The man who ran faster than death
So, since September, witnesses have been appearing before the Court. Robert Hissein, dubbed by his jailers “the man who runs faster than death” because he survived all their tortures, recounted his suffering and how he counted methodically the 2,053 prisoners he saw die. Bichara Dijbrine Ahmat, the only survivor from a summary execution of 148 prisoners of war in 1983, also testified. Then came testimonies of four women on sexual abuse that they endured in a military camp in northern Chad, and of insider Bamdjim Bandoum, former official of the Directorate of Documentation and Security (DDS), Habré’s political police and main instrument of repression. There were also testimonies from prison nurses who described the terrible detention conditions.
Then on Thursday it was the turn of the three court-assigned defence lawyers, to whom Habré has never spoken, to make their final arguments. They talked of “pseudo-massacres”. They tried to cast doubt on the credibility of witnesses they said had been “prepared, manipulated and coached by HRW”. They said the claim by witness Khadija Hassane Zida that she had been raped by Habré himself could not be true because “she stank so much after three months in detention” that he, who had two wives, would not have lowered himself. They accused current Chadian president Idriss Deby of having offered former DDS torturers “a pact of absolution” if they testified against Habré. Finally, they painted a picture of Habré as the saviour of his nation facing down internal revolt and the Libyan invader, and requested an unlikely acquittal.

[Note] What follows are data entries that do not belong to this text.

-- ==== Sys2Proof/Certificates/Slice0/Obligations.lean ====
section
/-! DEFINITION. The statements for the provers. -/

open Sys2Proof Sys2Proof.Machine

/-! ### The queue -/

/-- The fixed form of this row: the command at the front of the queue is run on the rest of the state. -/
def Obligations.StepRunsFrontCommand : Prop :=
  ∀ (s : State) (c : Instr) (rest : List Instr), s.pending = c :: rest → step s = exec c { s with pending := rest }

/-- Log 3, the model's choice: on an empty queue the router takes the next request that waits, where R46 lets it, and the block
idles otherwise. -/
def Obligations.EmptyQueueServesWaitingRequest : Prop :=
  ∀ s : State, s.pending = [] →
    (s.waiting = [] ∨ s.hostLink = .reset ∨ 64 ≤ s.completions.length → step s = .next s) ∧
    (∀ r rest, s.waiting = r :: rest → s.hostLink = .up → s.completions.length < 64 →
      step s = .next (State.takeRequest { s with waiting := rest } r))

/-- No command of the CD8 stops, and none touches the queue. That a command whose happening cannot be taken answers a next state is the
model's choice (log 2), and so is that POWER_ON_RESET keeps the queue (log 21). -/
def Obligations.EveryCommandAnswersNext : Prop :=
  ∀ (c : Instr) (s : State), ∃ t, exec c s = .next t ∧ t.pending = s.pending

/-! ### Reset -/

/-- R22 for every level of the straps, with the laws of chapter 1. -/
def Obligations.PowerOnResetFillsClaimTable : Prop :=
  ∀ (winsel : BitVec 4) (s : State), ∃ t, exec (.powerOnReset winsel) s = .next t ∧
    t.claim 0 = some
      { owner := .fixed, space := .mem, base := 0xFE000000 + winsel.toNat * 0x1000, size := 0x1000, phase := .live, inFlight := 0 } ∧
    (∀ n : SlotNo, n ≠ 0 → t.claim n = none) ∧
    t.memPool = ⟨0x80000000, 0xBFFFFFFF⟩ ∧ t.ioPool = ⟨0x1000, 0xFFFF⟩ ∧
    (∀ p : Port, (t.port p).quota = 8 ∧ (t.port p).claimCount = 0) ∧
    WindowLaw t ∧ OverlapLaw t ∧ QuotaLaw t ∧ HandleLaw t ∧ InFlightLaw t

/-- R90, R92, R117, R136, R174, R178: the other blocks after power-on reset; the queue and the partners stand (logs 7, 21). -/
def Obligations.PowerOnResetClearsBlocks : Prop :=
  ∀ (winsel : BitVec 4) (s : State), ∃ t, exec (.powerOnReset winsel) s = .next t ∧
    t.winsel = winsel ∧ t.pending = s.pending ∧
    t.hostLink = .reset ∧ t.waiting = [] ∧ t.completions = [] ∧ (∀ k : EntryNo, t.entry k = none) ∧
    t.slotState = .idle ∧ t.command = ⟨0, 0, 0, 0, 0⟩ ∧ t.result = ⟨0, 0, 0, 0, 0⟩ ∧
    t.completionTimeout = 2000 ∧ t.dozeIdleTime = 200 ∧ t.realignLimit = 3 ∧
    t.globalFlags = 0 ∧ t.maskGlobal = 0 ∧ t.maskPort = 0 ∧ t.attn = false ∧
    ∀ p : Port, ∃ limit sent, t.port p =
      { present := (s.port p).present, state := .listen, identity := none, credit := 0, dozeCapable := false, greetFailures := 0,
        realignAttempts := 0, realignLimit := limit, sendSeq := 0, recvSeq := 0, greetTimer := none, attemptTimer := none,
        resetTimer := none, receiveList := [], owed := [], noticeAckOwed := false, holdTime := 500, holdTimer := none,
        handshake := .none, dozeIdleTimer := none, answerTimer := none, wakeExitTimer := none, quota := 8, claimCount := 0,
        issueList := [], tagsInUse := Vector.replicate 8 false, endedTags := Vector.replicate 8 false, flags := 0, notice := none,
        sent := sent }
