-- ==== Sys2Proof/Tests/Slice0.lean ====
section
/-! SUPPORT. Tests: the checks of WellFormed, one or two small tests for each command with results from the manual (chapter 11 and the
rules named), and for each statement with hypotheses a state and operands that meet them. -/

namespace Sys2Proof.Tests

open Sys2Proof Sys2Proof.Machine

set_option Elab.async false

/-! ### What WellFormed refuses -/

theorem test_wellFormed_refuses_odd_length : (Instr.windowWrite 0 0x040 [1, 2, 3]).wellFormed = false := by decide
theorem test_wellFormed_refuses_misaligned : (Instr.windowWrite 0 0x041 [1, 2]).wellFormed = false := by decide
theorem test_wellFormed_refuses_action_word : (Instr.windowWrite 0 0x100 [1]).wellFormed = false := by decide
theorem test_wellFormed_refuses_action_in_second_word :
    (Instr.windowWrite 0 0x050 [1, 2, 3, 4, 5, 6, 7, 8]).wellFormed = false := by decide
theorem test_wellFormed_refuses_nine_data_bytes :
    (Instr.complete 0 0 ⟨0, 0, List.replicate 9 0⟩).wellFormed = false := by decide
theorem test_wellFormed_takes_record_word : (Instr.windowWrite 0 0x040 [1, 2, 3, 4]).wellFormed = true := by decide

/-! ### The scene: port 2 with its board, as chapter 11 has it -/

/-- The state after a command. -/
def after (c : Instr) (s : State) : State :=
  match exec c s with
  | .next t => t
  | .fault _ => s
  | .refused _ => s

/-- The attributes of the first claim of section 11.6, that claim with a count in flight, and an entry for it. -/
def attributes : Attributes := ⟨4, .nonposted, .wake⟩

def claim0 (inFlight : Nat) : Claim :=
  ⟨.board 2 0 0x51A7 attributes, .mem, 0x80000000, 0x10000, .live, inFlight⟩

/-- The READ of section 11.7 under tag 3. -/
def entry0 : Entry where
  owes := some 3
  posted := false
  kind := .read
  space := .mem
  address := 0x80000040
  length := 16
  data := []
  slot := 1
  port := 2
  width := 4
  pieces := [.notIssued, .notIssued, .notIssued, .notIssued]
  issued := 0
  completed := 0
  status := .ok
  setBy := none
  buffer := List.replicate 16 0xFF
  timer := none

/-- The same entry with its four pieces issued, of which the last waits. -/
def entry1 : Entry :=
  { entry0 with
    pieces := [.ended .ok, .ended .ok, .ended .ok, .outstanding 1], issued := 4, completed := 3, timer := some 2000 }

/-- Port 2 in RUN after the greeting of section 11.6, and in another state of the same session. -/
def inRun : PortRecord :=
  { PortRecord.reset with
    present := true, state := .run, identity := some 0x51A7, credit := 4, dozeCapable := true, sendSeq := 1, recvSeq := 1
    dozeIdleTimer := some 200 }

def inState (st : PortState) : PortRecord :=
  { inRun with state := st, dozeIdleTimer := none }

/-- Slot 1, place 0 and port 2 as given, everything else as after power-on reset with WINSEL 0 and the host link UP. -/
def scene (c : Option Claim) (e : Option Entry) (x : PortRecord) : State :=
  ((({ State.powerOn 0 with hostLink := .up } : State).setClaim 1 c).setEntry 0 e).setPort 2 x

/-- The scene with a command record; an issue write of one byte. -/
def asking (s : State) (code a0 a1 a2 a3 : Word) : State :=
  { s with command := ⟨code, a0, a1, a2, a3⟩ }

def issue : IssueWrite := .lane (.byte 0 1)

def quiet (x : PortRecord) : State := scene (some (claim0 0)) none x

def busyClaim (x : PortRecord) : State := scene (some (claim0 1)) (some entry0) { x with issueList := [0] }

/-- A READ (1) or WRITE (2) in MEM under tag 9. -/
def memRequest (kind : Byte) (length : Byte) (address : Word) (data : List Byte) : HostRequest :=
  ⟨9, kind ||| 4, length, 0, address, data⟩

/-! ### Power, the host link, requests -/

theorem test_power_on_window_base : (after (.powerOnReset 3) (quiet inRun)).claim 0 =
    some ⟨.fixed, .mem, 0xFE003000, 0x1000, .live, 0⟩ := by decide +kernel

theorem test_host_link_up : (after .hostLinkUp State.reset).hostLink = .up := by decide +kernel

/-- R64: a QUEUED entry owing an answer is freed, and the count falls. -/
theorem test_host_link_reset_frees_queued : (after .hostLinkReset (busyClaim inRun)).entry 0 = none := by decide +kernel
theorem test_host_link_reset_lowers_count : (after .hostLinkReset (busyClaim inRun)).claim 1 = some (claim0 0) := by decide +kernel

/-- Section 11.7: a 16-byte read becomes four pieces. -/
theorem test_read_splits : ((after (.hostRequest (memRequest 1 16 0x80000040 [])) (quiet inRun)).entry 0).map (·.pieces.length) =
    some 4 := by decide +kernel

/-- R51: no claim at the address. -/
theorem test_unclaimed_read : (after (.hostRequest (memRequest 1 2 0x80010000 [])) (quiet inRun)).completions =
    [⟨9, .unclaimed, [0xFF, 0xFF]⟩] := by decide +kernel

theorem test_completion_send : (after .completionSend { quiet inRun with completions := [⟨3, .ok, []⟩] }).hostSent =
    [⟨3, .ok, []⟩] := by decide +kernel

/-! ### The window -/

theorem test_window_write_byte : (after (.windowWrite 0 0x041 [0xAB]) (quiet inRun)).command.code = 0xAB00 := by decide +kernel

theorem test_flag_clear_writes_one : ((after (.flagClear 0 (.port 2) (.word 0x801))
    (quiet { inRun with flags := 0x841 })).port 2).flags = 0x040 := by decide +kernel

/-- Section 11.2: the mask 0x000F_FF05. -/
theorem test_mask_write : (after (.maskWrite 0 (.word 0x000FFF05)) (quiet inRun)).maskGlobal = 5 ∧
    (after (.maskWrite 0 (.word 0x000FFF05)) (quiet inRun)).maskPort = 0xFFF := by decide +kernel

theorem test_notice_acknowledge : ((after (.noticeAcknowledge 0 (.byte 0 2)) (quiet { inRun with notice := some 7 })).port 2).owed =
    [.noticeAck] := by decide +kernel

/-! ### Host commands -/

theorem test_bad_command : (after (.badCommand 0 issue) (asking (quiet inRun) 16 0 0 0 0)).result = ⟨3, 0, 0, 0, 0⟩ := by decide +kernel

/-- R46, R153: with 64 completions in the list the write of FIND's code and its issue both wait; taken in their order they run FIND. -/
def fullList : State :=
  { asking (quiet inRun) 0 1 0x8000FFFF 0 0 with completions := List.replicate 64 ⟨3, .ok, []⟩ }

theorem test_issue_waits_behind_its_record : (after (.find 1 issue) (after (.windowWrite 0 0x040 [5]) fullList)).waiting.length = 2 := by
  decide +kernel
theorem test_waiting_issue_runs : (State.routeNext (State.routeNext
    { after (.find 1 issue) (after (.windowWrite 0 0x040 [5]) fullList) with completions := [] })).result = ⟨1, 1, 1, 0, 0⟩ := by
  decide +kernel

/-- Section 11.3: a fence of 1 MiB at 0xA000_0000. -/
theorem test_host_claim_fence : (after (.hostClaim 0 issue) (asking (quiet inRun) 1 0x201 0xA0000000 0x100000 0)).claim 2 =
    some ⟨.fence, .mem, 0xA0000000, 0x100000, .live, 0⟩ := by decide +kernel

theorem test_host_retire_not_host : (after (.hostRetire 0 issue) (asking (quiet inRun) 2 1 0 0 0)).result = ⟨2, 11, 0, 0, 0⟩ := by
  decide +kernel

theorem test_revoke_frees_slot : (after (.revoke 0 issue) (asking (quiet inRun) 3 1 0 0 0)).claim 1 = none := by decide +kernel
theorem test_revoke_owes_revoked : ((after (.revoke 0 issue) (asking (quiet inRun) 3 1 0 0 0)).port 2).owed = [.revoked 0] := by
  decide +kernel

/-- R183: the presence byte of a LIVE board claim is 0x3D. -/
theorem test_read_claim_presence : (after (.readClaim 0 issue) (asking (quiet inRun) 4 1 0 0 0)).result.word0 &&& 0xFF = 0x3D := by
  decide +kernel
theorem test_read_claim_free_slot : (after (.readClaim 0 issue) (asking (quiet inRun) 4 63 0 0 0)).result = ⟨1, 0, 0, 0, 0⟩ := by
  decide +kernel

theorem test_find_last_address : (after (.find 0 issue) (asking (quiet inRun) 5 1 0x8000FFFF 0 0)).result = ⟨1, 1, 1, 0, 0⟩ := by
  decide +kernel
theorem test_find_past_end : (after (.find 0 issue) (asking (quiet inRun) 5 1 0x80010000 0 0)).result.word0 = 0xFFFFFFFF := by
  decide +kernel

theorem test_port_enable_refused_in_run : (after (.portEnable 0 issue) (asking (quiet inRun) 6 2 0 0 0)).result =
    ⟨2, 15, 0, 0, 0⟩ := by decide +kernel
theorem test_port_disable_frees_claims : (after (.portDisable 0 issue) (asking (quiet inRun) 7 2 0 0 0)).claim 1 = none := by
  decide +kernel
theorem test_port_reset_stays_busy : (after (.portReset 0 issue) (asking (quiet inRun) 8 2 0 0 0)).slotState = .busy := by
  decide +kernel
theorem test_port_retrain_realigns : ((after (.portRetrain 0 issue) (asking (quiet inRun) 9 2 0 0 0)).port 2).state = .realign := by
  decide +kernel
theorem test_port_sleep_with_entry_busy : (after (.portSleep 0 issue) (asking (busyClaim inRun) 10 2 0 0 0)).result =
    ⟨2, 16, 0, 0, 0⟩ := by decide +kernel
theorem test_port_wake_from_sleep : ((after (.portWake 0 issue) (asking (quiet (inState .sleep)) 11 2 0 0 0)).port 2).wakeExitTimer =
    some 10000 := by decide +kernel
theorem test_set_quota_below_count : (after (.setQuota 0 issue) (asking (quiet { inRun with claimCount := 1 }) 12 2 0 0 0)).result =
    ⟨2, 17, 0, 0, 0⟩ := by decide +kernel
theorem test_set_hold : ((after (.setHold 0 issue) (asking (quiet inRun) 13 2 60000 0 0)).port 2).holdTime = 60000 := by decide +kernel
theorem test_set_pool : (after (.setPool 0 issue) (asking (quiet inRun) 14 2 0x2000 0x2FFF 0)).ioPool = ⟨0x2000, 0x2FFF⟩ := by
  decide +kernel
theorem test_set_timing_limit_eight : (after (.setTiming 0 issue) (asking (quiet inRun) 15 3 8 0 0)).result.status = 4 := by
  decide +kernel

/-! ### Presence, greeting, realign -/

theorem test_presence_greets : ((after (.presenceAppears 2) (quiet PortRecord.reset)).port 2).state = .greet := by decide +kernel

/-- Section 11.9, step 4: the claims of the lost link become ORPHANED. -/
theorem test_presence_lost_orphans : (after (.presenceLost 2) (quiet inRun)).claim 1 =
    some { claim0 0 with phase := .orphaned } := by decide +kernel
/-- Section 11.9, step 5: an entry finishes LINK_DOWN with 0xFF. -/
theorem test_presence_lost_link_down : (after (.presenceLost 2) (busyClaim inRun)).completions =
    [⟨3, .linkDown, List.replicate 16 0xFF⟩] := by decide +kernel

theorem test_greet_entry : ((after (.greetEntry 2) (quiet { PortRecord.reset with present := true })).port 2).greetTimer =
    some 20000 := by decide +kernel

/-- Section 11.6: the greeting. -/
theorem test_hello_welcome : ((after (.hello 2 0 ⟨0x51A7, 4, true, 1⟩) (scene none none
    { PortRecord.reset with present := true, state := .greet, greetTimer := some 20000 })).port 2) =
    { inRun with flags := 1, sent := [⟨0, .welcome 2 8 0⟩] } := by decide +kernel
/-- Section 11.9: reattachment. -/
theorem test_hello_resumes : (after (.hello 2 0 ⟨0x51A7, 2, true, 1⟩) (scene (some { claim0 0 with phase := .orphaned }) none
    { PortRecord.reset with present := true, state := .greet, holdTimer := some 500 })).claim 1 = some (claim0 0) := by decide +kernel

theorem test_fourth_greet_failure_faults : ((after (.greetTimerExpiry 2) (quiet
    { PortRecord.reset with state := .greet, greetTimer := some 20000, greetFailures := 3 })).port 2).state = .fault := by decide +kernel
theorem test_bad_check_aligns : ((after (.badCheckMessage 2) (quiet inRun)).port 2).sent = [⟨0, .align 2⟩] := by decide +kernel
theorem test_unknown_message_protocol : ((after (.unknownMessage 2 1) (quiet inRun)).port 2).flags = 0x400 := by decide +kernel
theorem test_align_ack_returns : ((after (.alignAck 2 9 0x51A7) (quiet (inState .realign))).port 2).recvSeq = 10 := by decide +kernel
theorem test_third_attempt_loses_link : ((after (.attemptTimerExpiry 2) (quiet
    { inState .realign with attemptTimer := some 2000, realignAttempts := 2 })).port 2).state = .listen := by decide +kernel
theorem test_reset_signalling_ends : ((after (.resetSignallingTimerExpiry 2) (quiet
    { PortRecord.reset with state := .resetting, resetTimer := some 1000 })).port 2).state = .listen := by decide +kernel

/-! ### Claim messages -/

/-- The two claims of section 11.6. -/
def firstClaim : ClaimFields := ⟨0, 1, 4, true, false, false, 0, 0x10000⟩
def secondClaim : ClaimFields := ⟨1, 2, 2, false, false, true, 0x2000, 32⟩

theorem test_claim_joins_list : ((after (.claim 2 1 firstClaim) (quiet inRun)).port 2).receiveList = [.claim firstClaim] := by
  decide +kernel
theorem test_reshape_out_of_run : ((after (.reshape 2 1 ⟨0, true, 0, 0x1000⟩) (quiet (inState .doze))).port 2).flags = 0x400 := by
  decide +kernel
theorem test_release_joins_list : ((after (.release 2 1 0) (quiet inRun)).port 2).receiveList = [.release 0] := by decide +kernel

theorem test_take_first_claim : (after (.takeClaim 2) (scene none none { inRun with receiveList := [.claim firstClaim] })).claim 1 =
    some (claim0 0) := by decide +kernel
theorem test_take_second_claim : ((after (.takeClaim 2) (quiet { inRun with receiveList := [.claim secondClaim] })).port 2).owed =
    [.grant 1 2 .io 0x2000 32] := by decide +kernel
/-- Section 11.9: a reshape over the claim's own extent waits for its entry. -/
theorem test_take_reshape_waits : (after (.takeReshape 2) (scene (some (claim0 1)) (some entry1)
    { inRun with receiveList := [.reshape ⟨0, false, 0x80000000, 0x20000⟩] })).claim 1 =
    some { claim0 1 with phase := .reshaping 0x80000000 0x20000 } := by decide +kernel
theorem test_take_release_frees : (after (.takeRelease 2) (quiet { inRun with receiveList := [.release 0] })).claim 1 = none := by
  decide +kernel
theorem test_owed_message_sent : ((after (.owedMessageSend 2) (quiet { inRun with owed := [.released 0] })).port 2).sent =
    [⟨1, .owed (.released 0)⟩] := by decide +kernel

/-! ### Pieces -/

theorem test_piece_issue_access : ((after (.pieceIssue 2) (busyClaim inRun)).port 2).sent =
    [⟨1, .access 0 .read .mem 0x80000040 4 []⟩] := by decide +kernel
theorem test_piece_issue_timer : ((after (.pieceIssue 2) (busyClaim inRun)).entry 0).map (·.timer) = some (some 2000) := by
  decide +kernel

Not everything was perfect in this unprecedented trial, in fact far from it. But despite everything, it holds more lessons than the procedural arguments marking the endless trials of the International Criminal Court (ICC). The Chadian authorities have allowed internal broadcasting of the hearings. But they have banned former DDS leaders from testifying in Senegal, despite a judicial cooperation agreement between the two countries. Did they fear testimony against President Deby, who was for a time Habré’s Chief of Staff before ousting him? There was also the choice of the Accused to order his lawyer François Serre to boycott the trial and become instead a blogger in charge of a website dedicated to praising Habré and denouncing the illegitimacy of a Court presented as a “dark political and judicial plot” against his client.
Yet none of that takes away from the feelings of Souleymane Guengueng and many other victims that the holding of this trial is a victory in itself. “I will leave Dakar with my spirit appeased,” says Souleymane. “This is a precedent for Arica and the rest of the world.”
The verdict is expected on May 30, 2016.